I go back inside, mounting the stairs slowly up to my room. I drop the book on my bed, sighing a little.
Then I kick off my shoes, and walk quietly to the next room.
"You up?" I ask, slipping in Faustus' door. He's lying in bed reading with a flashlight on his head, as is his cute little (read: annoying) habit when other people are trying to sleep and if they make a noise he looks and shines the light directly in their face.
"Yes, what is it?" He asks.
"Nothing, move over," I say, crawling into the thin twin bed behind him.
"What are you doing?" Not moving over at all, also not protesting.
"Just read your damn book," I say, pressing my face into his clean smelling hair, "Don't mind me."
"Fine," he mutters, shifting the smallest bit so I can curl up next to him. I drape an arm across his chest, nestling against him in the dark.
He tugs a blanket over us both and then goes back to his book, tipping the light at the page.
"And if I wake up, or move or something—could you—just start talking about whatever it is comes to your mind?" I ask, quietly.
"That'll probably be explosives."
"Yeah, I know."
"Okay, sure, if you want."
"Yeah."
A long silence, then, "Mephistopheles, are you having nightmares?"
"What's it to you?" I mutter, sighing a little.
"About hell?" He asks, really gently.
"Yeah, about hell," I sigh.
"So why do I help?" He asks, quietly.
"Because you're not from hell," I say, tracing the curve of a lock of hair on his cheek, just past his ear.
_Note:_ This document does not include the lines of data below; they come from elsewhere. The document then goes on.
-- ==== Sys2Proof/Laws/State.lean ====
section
/-! SUPPORT. For each named update of State, what every field holds after it: one lemma per field per update, true by
`rfl`, so that no later proof unfolds a record update. -/

namespace Sys2Proof.Machine

/-! ### setErr -/

@[simp] theorem setErr_params (b : BitVec 6) (s : State) : (s.setErr b).params = s.params := rfl
@[simp] theorem setErr_irqEn (b : BitVec 6) (s : State) : (s.setErr b).irqEn = s.irqEn := rfl
@[simp] theorem setErr_palComplete (b : BitVec 6) (s : State) : (s.setErr b).palComplete = s.palComplete := rfl
@[simp] theorem setErr_lutValid (b : BitVec 6) (s : State) : (s.setErr b).lutValid = s.lutValid := rfl
@[simp] theorem setErr_canvasInit (b : BitVec 6) (s : State) : (s.setErr b).canvasInit = s.canvasInit := rfl
@[simp] theorem setErr_errCode (b : BitVec 6) (s : State) : (s.setErr b).errCode = s.errCode := rfl
@[simp] theorem setErr_lastOp (b : BitVec 6) (s : State) : (s.setErr b).lastOp = s.lastOp := rfl
@[simp] theorem setErr_err (b : BitVec 6) (s : State) : (s.setErr b).err = s.err ||| b := rfl
@[simp] theorem setErr_done (b : BitVec 6) (s : State) : (s.setErr b).done = s.done := rfl
@[simp] theorem setErr_cmdArg (b : BitVec 6) (s : State) : (s.setErr b).cmdArg = s.cmdArg := rfl
@[simp] theorem setErr_outBase (b : BitVec 6) (s : State) : (s.setErr b).outBase = s.outBase := rfl
@[simp] theorem setErr_outStride (b : BitVec 6) (s : State) : (s.setErr b).outStride = s.outStride := rfl
@[simp] theorem setErr_lutDiam (b : BitVec 6) (s : State) : (s.setErr b).lutDiam = s.lutDiam := rfl
@[simp] theorem setErr_canvasX (b : BitVec 6) (s : State) : (s.setErr b).canvasX = s.canvasX := rfl
@[simp] theorem setErr_canvasY (b : BitVec 6) (s : State) : (s.setErr b).canvasY = s.canvasY := rfl
@[simp] theorem setErr_lutI (b : BitVec 6) (s : State) : (s.setErr b).lutI = s.lutI := rfl
@[simp] theorem setErr_lutJ (b : BitVec 6) (s : State) : (s.setErr b).lutJ = s.lutJ := rfl
@[simp] theorem setErr_palCount (b : BitVec 6) (s : State) : (s.setErr b).palCount = s.palCount := rfl
@[simp] theorem setErr_palMask (b : BitVec 6) (s : State) : (s.setErr b).palMask = s.palMask := rfl
@[simp] theorem setErr_canvas (b : BitVec 6) (s : State) : (s.setErr b).canvas = s.canvas := rfl
@[simp] theorem setErr_lut (b : BitVec 6) (s : State) : (s.setErr b).lut = s.lut := rfl
@[simp] theorem setErr_pal (b : BitVec 6) (s : State) : (s.setErr b).pal = s.pal := rfl
@[simp] theorem setErr_pending (b : BitVec 6) (s : State) : (s.setErr b).pending = s.pending := rfl
@[simp] theorem setErr_mem (b : BitVec 6) (s : State) : (s.setErr b).mem = s.mem := rfl
@[simp] theorem setErr_host (b : BitVec 6) (s : State) : (s.setErr b).host = s.host := rfl
@[simp] theorem setErr_events (b : BitVec 6) (s : State) : (s.setErr b).events = s.events := rfl
@[simp] theorem setErr_replies (b : BitVec 6) (s : State) : (s.setErr b).replies = s.replies := rfl
@[simp] theorem setErr_response (b : BitVec 6) (s : State) : (s.setErr b).response = s.response := rfl
@[simp] theorem setErr_freeIdx (b : BitVec 6) (s : State) : (s.setErr b).freeIdx = s.freeIdx := rfl
@[simp] theorem setErr_waited (b : BitVec 6) (s : State) : (s.setErr b).waited = s.waited := rfl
He tugs off his headlight and sets down the book, a bit confused:
"That's it?"
"I don't know. I'm finding out."
He rolls over a little bit so he faces me, sweatshirt shifting soft against the cotton sheets. He tips his forehead against mine to look into my eyes, placing his fingers on my cheeks, "I like these eyes best."
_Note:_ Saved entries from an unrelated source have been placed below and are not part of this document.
-- ==== Sys2Proof/Tests/Slice0.lean ====
section
/-! SUPPORT. The model's own tests. Expected values are those of spec/95_test_vectors.md (the vector's number stands at the test) or of
a rule's own example. The second half gives, for every obligation with hypotheses, a state and operands that meet them all. -/

namespace Sys2Proof.Tests

open Sys2Proof.Machine

/-! ### Decoding: each word written out from the formats of R68 and the opcode map of R72 -/

/-- Format N: OP 0000, 28 zeros. -/
theorem test_decode_nop : decode 0b0000_0000000000000000000000000000 = .ok .nop := by decide
theorem test_decode_clear : decode 0b0001_0000000000000000000000000000 = .ok .clear := by decide
theorem test_decode_map : decode 0b0101_0000000000000000000000000000 = .ok .map := by decide

/-- Format D: OP 0010, 16 zeros, DIAM. Vector 2.2.8 is DIAM = 4095. -/
theorem test_decode_buildLut : decode 0b0010_0000000000000000_000000000100 = .ok (.buildLut 4) := by decide
theorem test_decode_buildLut_max : decode 0b0010_0000000000000000_111111111111 = .ok (.buildLut 4095) := by decide

/-- Format P: OP, 4 zeros, Y, X. Vectors 2.2.10 and 2.2.12. -/
theorem test_decode_splat : decode 0b0011_0000_000000000001_000000000010 = .ok (.splat 2 1) := by decide
theorem test_decode_splat_max : decode 0x30FFFFFF = .ok (.splat 4095 4095) := by decide
theorem test_decode_addsat : decode 0b0100_0000_000000000011_000000000111 = .ok (.addsat 7 3) := by decide

/-- Vectors 2.2.2, 2.2.7, 2.2.9, 2.2.11, 2.2.14. -/
theorem test_decode_reserved_bits :
    decode 0x00000001 = .error .reservedBits ∧ decode 0x10000001 = .error .reservedBits ∧
    decode 0x20001004 = .error .reservedBits ∧ decode 0x31000000 = .error .reservedBits ∧
    decode 0x48000000 = .error .reservedBits ∧ decode 0x58000000 = .error .reservedBits := by decide

/-- Vectors 2.2.3, 2.2.4, 2.2.5: the opcode is looked at before the reserved bits. -/
theorem test_decode_opcode :
    decode 0x60000000 = .error .opcode ∧ decode 0x6FFFFFFF = .error .opcode ∧ decode 0xF0000000 = .error .opcode := by
  decide

theorem test_decodeTableWord :
    decodeTableWord 32 0x20000004 = some (.buildLut 4) ∧ decodeTableWord 32 0x60000000 = none := by decide

/-! ### WellFormed refuses an operand that no field holds -/

theorem test_wf_buildLut : (Instr.buildLut 4095).wf = true ∧ (Instr.buildLut 4096).wf = false := by decide
theorem test_wf_splat_x : (Instr.splat 4095 4095).wf = true ∧ (Instr.splat 4096 0).wf = false := by decide
theorem test_wf_splat_y : (Instr.splat 0 4096).wf = false := by decide
theorem test_wf_addsat_x : (Instr.addsat 4095 4095).wf = true ∧ (Instr.addsat 4096 0).wf = false := by decide
theorem test_wf_addsat_y : (Instr.addsat 0 4096).wf = false := by decide

/-! ### Small machines -/

/-- After reset with W = 8, H = 4, DMAX = 4 (section 2 of the vectors). -/
def small : State := { State.reset with params := ⟨8, 4, 4⟩ }

/-- `grey`: pal[k] = 0xFF000000 OR (k << 16) OR (k << 8) OR k. -/
def grey (k : Nat) : Word := BitVec.ofNat 32 (0xFF000000 + k * 0x010101)

/-- "Booted": `LOADPAL grey`, `BUILD_LUT 4`, `CLEAR`, each completed. -/
def booted : State :=
  { small with
    palComplete := true, palCount := 256, palMask := BitVec.allOnes 256
    pal := (List.range 256).map fun k => (k, grey k)
    lutValid := true, lutDiam := 4, lut := builtLut 4, canvasInit := true, lastOp := 1, done := true }

/-- The booted machine with this command accepted: VALUE 100, BASE 0x1000, STRIDE 8, and every write answered `ok`. -/
def running (i : Instr) : State :=
  { booted with
    pending := some ⟨i, 100, 0x1000, 8, 0⟩, lastOp := i.opcode, done := false, replies := List.replicate 32 .ok }

/-- The machine after reset with BUILD_LUT 4 accepted. -/
def building : State := { small with pending := some ⟨.buildLut 4, 0, 0, 0, 0⟩, lastOp := 2 }

/-- One thing about the next state, if there is one. -/
def after {α : Type} (f : State → α) : Answer → Option α
  | .next t => some (f t)
  | .fault _ => none
  | .refused _ => none

/-- What a register reads in the next state. -/
def reads (r : Reg) (a : Answer) : Option Word := after (fun t => (readReg r t).1) a

/-! ### Instructions, by `CMD` write and engine step -/

/-- Vectors 2.7.1 and 2.7.2: BUSY after the write, DONE after the engine's step. -/
theorem test_nop_accepted : reads .status (step (State.reset.withFetchWord 32 0x00000000)) = some 0x00000001 := by decide
theorem test_nop_completes :
    reads .int (runSteps 2 (State.reset.withFetchWord 32 0x00000000)) = some 0x00000001 := by decide

/-- Vector 2.2.6: NO_PALETTE. -/
theorem test_clear_rejected : reads .status (step (small.withFetchWord 32 0x10000000)) = some 0x00010300 := by decide
/-- R105: every cell 0, CANVAS_INIT 1. -/
theorem test_clear : after (fun t => (canvasCell t 5 3, t.canvasInit))
    (step (before .engine { running .clear with canvas := [(29, 7)], canvasInit := false })) = some (0, true) := by decide

/-- Vector 2.3.3. -/
theorem test_buildLut : reads .status (runSteps 2 (small.withFetchWord 32 0x20000004)) = some 0x00020004 := by decide
/-- Vector 2.3.5: LUT_LOCKED comes before the diameter. -/
theorem test_buildLut_locked : reads .status (step (booted.withFetchWord 32 0x20000000)) = some 0x0002060E := by decide

/-- Vector 2.5.1: cell (3, 2) is LUT cell (3, 2) of D = 4. -/
theorem test_splat : after (fun t => (canvasCell t 3 2).toNat) (runSteps 2 (booted.withFetchWord 32 0x30000000)) =
    some 222 := by decide +kernel
/-- Vector 2.5.3: X + D = 9 > W. -/
theorem test_splat_bounds : reads .status (step (booted.withFetchWord 32 0x30000005)) = some 0x0003080E := by decide

/-- Vector 2.4.2 rows 1 and 2: 200 + 100 gives 255 and CMD_ARG written after the CMD write does not matter. -/
theorem test_addsat :
    after (fun t => (canvasCell t 7 3).toNat)
      (runSteps 3 (before (.write 32 0x024 0x40003007)
        (before (.write 32 0x028 5) { booted with cmdArg := 100, canvas := [(31, 200)] }))) = some 255 := by decide
/-- Vector 2.4.2 row 4: BOUNDS. -/
theorem test_addsat_bounds : reads .status (step (booted.withFetchWord 32 0x40000008)) = some 0x0004080E := by decide

/-- R121's example: pal[255] goes to BASE + 4, its lowest byte at the lowest address. -/
theorem test_map_pixel :
    after (fun t => (readByte t.mem 0x1004, readByte t.mem 0x1007))
      (step (before .engine { running .map with
        params := ⟨2, 1, 1⟩, canvas := [(1, 255)], pal := [(0, 0xFF000000), (255, 0xFF112233)]
        pending := some ⟨.map, 0, 0x1000, 2, 1⟩ })) = some (some 0x33, some 0xFF) := by decide
/-- R116, vector 2.6 MAP check 1: BAD_STRIDE. -/
theorem test_map_bad_stride :
    reads .status (step ({ booted with params := ⟨3, 2, 2⟩, outBase := 0x2002, outStride := 2 }.withFetchWord 32 0x50000000)) =
      some 0x0005090E := by decide

/-! ### Tables and registers -/

/-- Section 2.3: row 0 of D = 4, and row 4 of D = 8. -/
theorem test_falloff_rows :
    (List.range 4).map (fun i => (lutValue 4 i 0).toNat) = [27, 44, 55, 44] ∧
    (List.range 8).map (fun i => (lutValue 8 i 4).toNat) = [27, 49, 111, 255, 255, 255, 111, 49] := by decide
/-- Section 2.3, single values of D = 256. -/
theorem test_falloff_values :
    [(128, 128), (135, 135), (138, 128), (245, 128), (0, 0)].map (fun q => (lutValue 256 q.1 q.2).toNat) =
      [255, 145, 142, 1, 0] := by decide
/-- Section 2.4.1. -/
theorem test_sat8 : [sat8 (200 + 54), sat8 (200 + 55), sat8 (200 + 100)] = [254, 255, 255] := by decide

/-- Vectors 2.1.1 to 2.1.6. -/
theorem test_port_map :
    regAt 8 0x018 = none ∧ regAt 32 0x002 = none ∧ regAt 32 0x04C = none ∧ regAt 32 0x3FC = none ∧
    regAt 32 0x800 = none ∧ regAt 32 0x7FC = some (.pal 255) := by decide
/-- Vectors 2.1.12, 2.1.13, 2.1.14. -/
theorem test_read_back :
    reads .cmdArg (step (before (.write 32 0x028 0x12345678) small)) = some 0x00000078 ∧
    reads .outStride (step (before (.write 32 0x030 0x00030005) small)) = some 0x00000005 ∧
    reads .canvasPtr (step (before (.write 32 0x038 0xFF003002) small)) = some 0x00003002 := by decide
/-- Vectors 2.3.9 and 2.3.11. -/
theorem test_lut_port :
    after (fun t => (t.response, t.err)) (step (before (.read 32 0x044) { booted with lutI := 2, lutJ := 2 })) =
      some (some (.data 255), 0) ∧
    after (fun t => (t.response, t.err)) (step (before (.read 32 0x044) { booted with lutI := 4 })) =
      some (some (.data 0), 0x10) := by decide +kernel
/-- Vector 2.4.3 row 4: the range comes before NOT_INIT. -/
theorem test_canvas_port :
    after (fun t => (t.response, t.err)) (step (before (.read 32 0x03C) { small with canvasX := 8 })) =
      some (some (.data 0), 0x10) := by decide
/-- Vector 2.8: the sequence's last two steps. -/
theorem test_irq :
    after State.irq (step (before (.write 32 0x020 1) { small with irqEn := true, done := true })) = some false ∧
    after (fun t => (t.irq, t.done)) (step (before (.write 32 0x014 0) { small with irqEn := true, done := true })) =
      some (false, true) := by decide
/-- R62, I5: before the first MAP a host read of a word that nothing has written is answered, each byte by its free value. -/
theorem test_read_unwritten :
    after State.response (step (before (.memRead 0x1000 2) State.reset)) =
      some (some (.bytes [Config.initialByte 0x1000, Config.initialByte 0x1001])) := rfl
/-- R79: RDCV and RDLUT write (y << 12) OR x with no range, so an x of 4096 reaches bit 0 of y. Vector 2.1.14's pointer, then
RDCV 4096, 0. -/
theorem test_pointer_operand :
    pseudoReadCanvas 2 3 0 = [.wr .canvasPtr 0x00003002, .rd .canvasData 0] ∧
    pseudoReadCanvas 4096 0 0 = [.wr .canvasPtr 0x00001000, .rd .canvasData 0] ∧
    pseudoReadLut 4096 1 0 = [.wr .lutPtr 0x00001000, .rd .lutData 0] := by decide
/-- R79: WAIT leaves its loop when BUSY reads 0. -/
theorem test_wait :
    after (fun t => t.host.pc) (runSteps 3 { small with host := ⟨pseudoWait 0 1, 0, []⟩ }) = some 3 := by decide

/-! ### The small machines meet the invariant -/

theorem small_inv : Inv small where
  params := by decide
  canvas := by decide
  lut := rfl
  lutValid := by decide
  lutInvalid := fun _ => rfl
  palette := by decide
  palMask := by intro k _; simp [small, State.reset, findKey]
  palCount := popcount_zero.symm
  palComplete := by
    show false = true ↔ popcount 0 = 256
    rw [popcount_zero]; decide
  mem := by decide
  pending := by intro p h; simp [small, State.reset] at h

theorem popcount_allOnes : popcount (BitVec.allOnes 256) = 256 := by
  rw [popcount_eq_256]
  intro k hk
  rw [BitVec.getLsbD_allOnes]
  exact decide_eq_true hk

theorem booted_inv : Inv booted where
  params := by decide
  canvas := by decide
  lut := rfl
  lutValid := fun _ => by decide
  lutInvalid := by decide
  palette := by
    refine ⟨List.Pairwise.map _ (fun a b h => h) List.pairwise_lt_range, fun e he => ?_⟩
    obtain ⟨k, hk, rfl⟩ := List.mem_map.1 he
    exact List.mem_range.1 hk
  palMask := by
    intro k hk
    have hrise : risingKeys booted.pal := List.Pairwise.map _ (fun a b h => h) List.pairwise_lt_range
    have hfind : findKey booted.pal k = some (grey k) :=
      findKey_of_mem hrise (List.mem_map.2 ⟨k, List.mem_range.2 hk, rfl⟩)
    rw [hfind]
    exact BitVec.getLsbD_allOnes.trans (decide_eq_true hk)
  palCount := popcount_allOnes.symm
  palComplete := ⟨fun _ => popcount_allOnes, fun _ => rfl⟩
  mem := by decide
  pending := by intro p h; simp [booted, small, State.reset] at h

/-- An accepted command that may run on the booted machine. -/
theorem running_inv {i : Instr} (h : pendingReady ⟨i, 100, 0x1000, 8, 0⟩ (running i) = true) : Inv (running i) :=
  booted_inv.of_same_memories rfl rfl rfl rfl rfl rfl rfl rfl rfl booted_inv.mem fun p hp => by
    simp only [running, Option.some.injEq] at hp
    exact hp ▸ h

theorem running_map_inv : Inv (running .map) := running_inv (by decide)
theorem running_splat_inv : Inv (running (.splat 4 0)) := running_inv (by decide)

theorem building_inv : Inv building :=
  small_inv.of_same_memories rfl rfl rfl rfl rfl rfl rfl rfl rfl small_inv.mem fun p hp => by
    simp only [building, Option.some.injEq] at hp
    subst hp
    decide

/-- PAL[3] alone is written (vector 2.6, palette row 1). -/
def onePalette : State := { small with pal := [(3, 0xAABBCCDD)], palMask := markWritten 0 3, palCount := 1 }

theorem popcount_one : popcount (markWritten 0 3) = 1 := by
  rw [popcount_markWritten, popcount_zero]
  rfl

theorem onePalette_inv : Inv onePalette where
  params := by decide
  canvas := by decide
  lut := rfl
  lutValid := by decide
  lutInvalid := fun _ => rfl
  palette := by decide
  palMask := by
    intro k _
    show (markWritten 0 3).getLsbD k = (findKey [(3, (0xAABBCCDD : Word))] k).isSome
    rw [getLsbD_markWritten]
    by_cases h : k = 3
    · subst h; rfl
    · have h' : 3 ≠ k := fun e => h e.symm
      simp [findKey, h, h']
  palCount := popcount_one.symm
  palComplete := by
    show false = true ↔ popcount (markWritten 0 3) = 256
    rw [popcount_one]; decide
  mem := by decide
  pending := by intro p h; simp [onePalette, small, State.reset] at h

theorem booted_no_reset : ¬ resetsNow booted := by
  simp [resetsNow, writesNow, booted, small, State.reset]

/-! ### Witnesses: for every obligation with hypotheses, what meets them -/

theorem witness_DecodeOfEncodeIsTheCommand : ∀ i ∈ [Instr.nop, .clear, .buildLut 4095, .splat 4095 0, .addsat 0 4095, .map],
    i.wf = true := by decide

theorem witness_DecodedWordIsItsEncoding : decode 0x40FFFFFF = .ok (.addsat 4095 4095) := by decide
"Good," I say, almost smiling, "They're real."
"You're not real though," he says, really quietly, fingers still on my cheeks.
"Yeah I am," I sigh, quietly, can't you see I'm a broken boy, not so different from you?
"That can't be true."
"Why can't it? Why can't I be real?" I ask, softly, "I could exist. Maybe I'm not a demon, or a devil. Maybe I'm just a boy. Who's very very lost."
"You can't be."
"Why not?" I sigh.
"You wouldn't stay otherwise. Nobody ever does. When I blew off my leg the first night in the hospital I heard my mother crying. She told the nurses she was going home. She couldn't deal with me anymore. They could call her if I got worse. My father was at home dealing with the damage from the fire. And nobody stayed. Nobody's ever stayed. Or cared about me. So you can't be real. You must be something else. Because I'm horrible to you, I'm mean and I'm completely me and I don't even try to hide it. And you're still here," he says, softly.
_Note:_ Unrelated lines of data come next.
/-! ## The matrix unit -/

/-- The example of R196: 2 by 3 times 3 by 2. -/
theorem test_gmul : (after (mats.setM 3 (mat 2 [0x1, 0x3, 0x2])) 0x40203000).getM 2 = mat 2 [0x3, 0x2] := by
  decide +kernel

/-- F2: both sources empty reports `ma`. -/
theorem test_gmul_empty : faultOf (after (started true []) 0x40231000) = (some .matrixEmpty, 3, true) := by
  decide +kernel

/-- The example of R197: a 2 by 3 matrix on a vector of 3. -/
theorem test_gapply : (after (mats.setM 2 (mat 3 [0x6])) 0x41302000).getM 3 = mat 2 [0x3] := by decide +kernel

/-- F2: a second operand with four rows. -/
theorem test_gapply_shape : faultOf (after mats 0x41312000) = (some .dimMismatch, 0, true) := by decide +kernel

/-- The example of R199: `p = 5`. -/
theorem test_gpow : (after (mats.setV 5 5) 0x42011005).getM 0 = mat 4 [0x6, 0xc, 0xb, 0x5] := by decide +kernel

/-- The example of R199: `p = -3` selects `mb`, whatever `q[1]` is. -/
theorem test_gpow_negative : (after (mats.setV 4 0xAAfffffffffffffffd) 0x42312004).getM 3 = mat 4 [0xf, 0xd, 0x9, 0x1] := by
  decide +kernel

/-- The example of R201: a 2 by 3 matrix. -/
theorem test_gdim : (after mats 0x43500000).getV 5 = 0x00000000000000000000000300000002 := by decide +kernel

/-- R201: an empty register. -/
theorem test_gdim_empty : (after (mats.setV 5 blockA) 0x43530000).getV 5 = 0 := by decide +kernel

/-! ## Memory -/

/-- R233's displacement: base 0x120, displacement -32; the low bytes of `T4`'s image as a block. -/
theorem test_ldbx : (after ((started true t4Image).setV 2 0x120) 0x51120FFE).getV 1 =
    0x00000000030804020000000400000004 := by
  decide +kernel

/-- R231: base 0 with displacement -16 wraps and is out of range. -/
theorem test_ldbx_wrap : faultOf (after (started true []) 0x51120FFF) = (some .memAccess, 0xfffffffffffffff0, true) := by
  decide +kernel

/-- F1: the first address past the end. -/
theorem test_ldb_end : faultOf (after (started true []) 0x50100020) = (some .memAccess, 0x200, true) ∧
    (after (started true []) 0x5010001F).st = .run := by
  decide +kernel

/-- R234's example: `STB v3, 0x40`. -/
theorem test_stb : readBytes (after (ak.setV 3 blockA) 0x52300004).dm 0x40 4 = [0x00, 0x11, 0x22, 0x33] ∧
    (after (ak.setV 3 blockA) 0x52300004).dm.read 0x4f = 0xff ∧
    (after (ak.setV 3 blockA) 0x52300004).dm.read 0x50 = 0 := by
  decide +kernel

/-- F2: alignment is checked before range. -/
theorem test_stbx_misaligned :
    faultOf (after ((started true []).setV 2 0xfffffffffffffff8) 0x53320000) =
      (some .misaligned, 0xfffffffffffffff8, true) := by
  decide +kernel

/-- R236's example. -/
theorem test_gld : (after (started true t4Image) 0x54000010).getM 0 = t4 := by decide +kernel

/-- R236's example of a bad header. -/
theorem test_gld_bad : faultOf (after (started true [(0x100, 4)]) 0x54000010) = (some .matrixFormat, 0x100, true) := by
  decide +kernel

/-- R237's example. -/
theorem test_gldx : (after ((started true t4Image).setV 2 0x100) 0x55120000).getM 1 = t4 := by decide +kernel

/-- R74 (d): a padding bit of a 4 by 4 image. -/
theorem test_gldx_padding :
    faultOf (after ((started true ([(0x100, 4), (0x104, 4), (0x108, 0x12)])).setV 2 0x100) 0x55120000) =
      (some .matrixFormat, 0x100, true) := by
  decide +kernel

/-- T63: the 1 by 9 vector 0x155 at 0x1f0: ten bytes, and the next one untouched. -/
theorem test_gst :
    readBytes (after ((started true [(0x1fa, 0xee)]).setM 2 (mat 9 [0x155])) 0x5620001F).dm 0x1f0 11 =
      [1, 0, 0, 0, 9, 0, 0, 0, 0x55, 0x01, 0xee] := by
  decide +kernel

/-- T63: 9 by 8 does not fit at 0x1f0, and nothing is written. -/
theorem test_gst_end :
    faultOf (after ((started true []).setM 2 (mat 8 [1, 2, 3, 4, 5, 6, 7, 8, 9])) 0x5620001F) =
      (some .memAccess, 0x1f0, true) ∧
    (after ((started true []).setM 2 (mat 8 [1, 2, 3, 4, 5, 6, 7, 8, 9])) 0x5620001F).dm = [] := by
  decide +kernel

/-- R239: base 0x110, displacement -16, the image of `T4` at 0x100. -/
theorem test_gstx : (after (((started true []).setM 3 t4).setV 4 0x110) 0x57340FFF).dm = t4Image := by
  decide +kernel

/-- T63: an empty register is reported before a misaligned address. -/
theorem test_gstx_empty : faultOf (after ((started true []).setV 4 0x208) 0x57340000) = (some .matrixEmpty, 3, true) := by
  decide +kernel

/-! ## System commands, faults and the host -/

/-- T66. -/
theorem test_nop_halt : (after { ak with cp := 5 } 0x01000000).cp = 6 ∧ (after { ak with cp := 7 } 0x02000000).cp = 7 ∧
    (after { ak with cp := 7 } 0x02000000).st = .halted ∧ doneOutput (after ak 0x02000000) = true := by
  decide +kernel

/-- T65. -/
theorem test_sethw : (after (started true []) 0x03400000).getV 4 = 1 ∧ (after (started true []) 0x03400000).hw = false := by
  decide +kernel

/-- T65, `HWCAP = 0`. -/
theorem test_sethw_fault : faultOf (after (started false []) 0x03400001) = (some .configurationError, 0, true) ∧
    (after (started false []) 0x03400001).hw = false := by
  decide +kernel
"That's—," the saddest thing I've ever heard. He genuinely does not believe that a real living person would choose to spend time with him. "Okay, well, whatever I am. I'm very real. And I'm not leaving you."
He kisses my lips, like I'm his secret drug. He digs his hands into the back of my head, cold fingers on my skull. When he realizes I'm not kissing him back he stops, just pressing his face against mine.
"What?" He asks, frowning.
"Nothing, that was all I needed," I say, rubbing his cheek with my thumb. Then I kiss him back softly, he accepts like being given forbidden fruit, he wants it yet he dares not. But he does anyway, giving in to my strong arms as they tug him to me.
"I'm broken," he mutters.
"I'm fucking shattered. But we don't care," I say, pressing my face into his neck. "I promise you, whatever it is I am, I'm here. And I'm not going anywhere."
"Okay," he says.
"Do you believe me?"
"I think I have to."
"Okay," I say, petting his hair out of my face, "Let me sleep here, yeah?"
"Yeah, do you care if I read my book?"
"No, I like that you read your book."
He rolls back over in the dark, sorting for his headlamp and his book. I shift back to lying in line with him, an arm draped around his chest and my face nestled in his hair. I close my eyes against the light of his headlamp, listening to the steady sound of his breathing and the roar of the ocean outside. And slowly I drop into a peaceful sleep.